THE contents and conclusions of a recent study of the Asian Development Bank (ADB) on “urban air quality management in Pakistan” should not have come as a shock or surprise to many who are already aware of the ever-deteriorating environmental conditions in the country. The ADB report claims that every year there are about 22,000 premature deaths among adults, and 700 among children, due to the prevalent high-rate of air pollution.

Economic growth of a country is conversely proportional to environmental degradation, and Pakistan is no exception. In recent years environmental pollution has increased to alarming levels in the country. Though legal and regulatory framework for environmental control exists since long, the weak enforcement and ineffective management, compounded with high population growth, has not delivered results, and pollution and environmental degradation continue to grow with every passing day. Reports about polluted air, contaminated water and on-going deforestation in major cities paint a gloomy picture and expose laxity on the part of the institutions, lack of political commitment and insensitivity of the society to the issues. Pakistan therefore faces significant environmental challenges, at present and in coming years, particularly in the backdrop of the government’s focus on developing industrial, housing and infrastructure sectors.

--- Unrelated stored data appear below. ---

-- ==== Sys2Proof/Laws/Decision.lean ====
section
/-! SUPPORT. Decisions (section 4.4), said once. `Advance p n s t` says that `t` follows from `s` by
calm operations and by exactly `n` issues on port `p`. A decision of a RUNNING port issues once, or
issues nothing and leaves the port SUSPENDED; decisions at an opportunity end with no opportunity
left. -/

namespace Sys2Proof.Machine

/-- How a port may differ after calm operations and `n` issues. -/
structure IssuePort (n : Nat) (q r : Port) : Prop where
  state : (r.state = q.state ∧ r.suspendReason = q.suspendReason ∧ r.resumeTimer = q.resumeTimer) ∨
    (q.state = .suspended ∧ r.state = .running ∧ r.suspendReason = .none ∧ r.resumeTimer = none)
  fixed : r.grantTimeouts = q.grantTimeouts ∧ r.portLosses = q.portLosses ∧
    r.radioRestarts = q.radioRestarts ∧ r.holdStalls = q.holdStalls ∧
    r.consecutiveTimeouts = q.consecutiveTimeouts
  hold : r.hold = q.hold
  holdReason : r.holdReason = q.holdReason
  holdTimer : r.holdTimer = q.holdTimer
  depth : r.depth = q.depth
  params : r.params = q.params
  rates : r.rates = q.rates
  epochTimer : r.epochTimer = q.epochTimer
  budget : r.budget ≤ q.budget
  sinceUplink : q.sinceUplink ≤ 15 → r.sinceUplink ≤ 15
  length : r.inFlight.length = q.inFlight.length + n
  lists : q.ListsOnce → r.ListsOnce
  counts : q.CountsBounded → r.CountsBounded
  map : Table.wf none q.assocMap → Table.wf none r.assocMap

theorem CalmPort.issue {q r : Port} (h : CalmPort q r) : IssuePort 0 q r :=
  ⟨h.state, h.fixed, h.hold, h.holdReason, h.holdTimer, h.depth, h.params, h.rates, h.epochTimer,
    h.budget ▸ Nat.le_refl _, fun k => h.sinceUplink ▸ k, h.length, h.lists, h.counts, h.map⟩

theorem IssuePort.trans {m n : Nat} {q r w : Port} (h : IssuePort m q r) (k : IssuePort n r w) :
    IssuePort (m + n) q w where
  state := by
    rcases h.state with ⟨a, b, c⟩ | ⟨a, b, c, d⟩ <;> rcases k.state with ⟨a', b', c'⟩ | ⟨a', b', c', d'⟩
    · exact .inl ⟨a'.trans a, b'.trans b, c'.trans c⟩
    · exact .inr ⟨a ▸ a', b', c', d'⟩
    · exact .inr ⟨a, a'.trans b, b'.trans c, c'.trans d⟩
    · exact .inr ⟨a, b', c', d'⟩
  fixed := ⟨k.fixed.1.trans h.fixed.1, k.fixed.2.1.trans h.fixed.2.1,
    k.fixed.2.2.1.trans h.fixed.2.2.1, k.fixed.2.2.2.1.trans h.fixed.2.2.2.1,
    k.fixed.2.2.2.2.trans h.fixed.2.2.2.2⟩
  hold := k.hold.trans h.hold
  holdReason := k.holdReason.trans h.holdReason
  holdTimer := k.holdTimer.trans h.holdTimer
  depth := k.depth.trans h.depth
  params := k.params.trans h.params
  rates := k.rates.trans h.rates
  epochTimer := k.epochTimer.trans h.epochTimer
  budget := Nat.le_trans k.budget h.budget
  sinceUplink := k.sinceUplink ∘ h.sinceUplink
  length := by rw [k.length, h.length, Nat.add_assoc]
  lists := k.lists ∘ h.lists
  counts := k.counts ∘ h.counts
  map := k.map ∘ h.map

theorem IssuePort.live {n : Nat} {q r : Port} (h : IssuePort n q r) : r.state.live = q.state.live := by
  rcases h.state with ⟨a, _, _⟩ | ⟨a, b, _, _⟩
  · rw [a]
  · rw [a, b]; rfl

theorem IssuePort.running {n : Nat} {q r : Port} (h : IssuePort n q r) (hq : q.state = .running) :
    r.state = .running := by
  rcases h.state with ⟨a, _, _⟩ | ⟨a, _, _, _⟩
  · rw [a, hq]
  · rw [hq] at a; exact absurd a (by decide)

/-- Issues on a live port within its window depth keep it sound. -/
theorem IssuePort.kept {n : Nat} {q r : Port} (h : IssuePort n q r)
    (hn : q.state.live = true ∧ q.inFlight.length + n ≤ q.depth) : KeptPort q r where
  legal hq := by
    refine ⟨by rw [h.epochTimer, h.live, hq.epoch], ?_, ?_, ?_, ?_, by rw [h.depth]; exact hq.depth,
      by rw [h.length, h.depth]; exact hn.2, ?_, ?_, h.sinceUplink hq.sinceUplink⟩
    · rcases h.state with ⟨a, b, _⟩ | ⟨_, b, c, _⟩
      · rw [a, b]; exact hq.reason
      · rw [b, c]; decide
    · rcases h.state with ⟨_, b, c⟩ | ⟨_, _, c, d⟩
      · rw [b, c]; exact hq.resume
      · rw [c, d]; decide
    · intro ha
      have := h.live
      rw [ha, hn.1] at this
      exact absurd this (by decide)
    · rw [h.hold, h.holdReason, h.holdTimer]; exact hq.holdOff
    · intro hl
      rw [h.live, hn.1] at hl
      exact absurd hl (by decide)
    · rw [h.params]; exact Nat.le_trans h.budget hq.budget
  lists := h.lists
  counts := h.counts
  canonical c := ⟨by rw [h.rates]; exact c.rates, h.map c.assocMap⟩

Indeed, environment has not been on the government’s priority plans.The, environmental tribunals, in accordance with the Environmental Tribunals Rules 1999, were set up in Karachi and Lahore in June 1999, but have only started functioning from January 8, 2007, and that too in compliance with the orders of the Supreme Court of Pakistan.

The government is preparing drinking water policy and other environment-related policies for the last more than a year and has not yet been finalised. Every year, on June 5, the World Environment Day is observed in Pakistan, but without taking any concrete and effective measures to address the issues. Given such little commitment from the government to tackle environment challenges, the Ministry of Environment has happily declared 2007 as the ‘Green Pakistan Year’.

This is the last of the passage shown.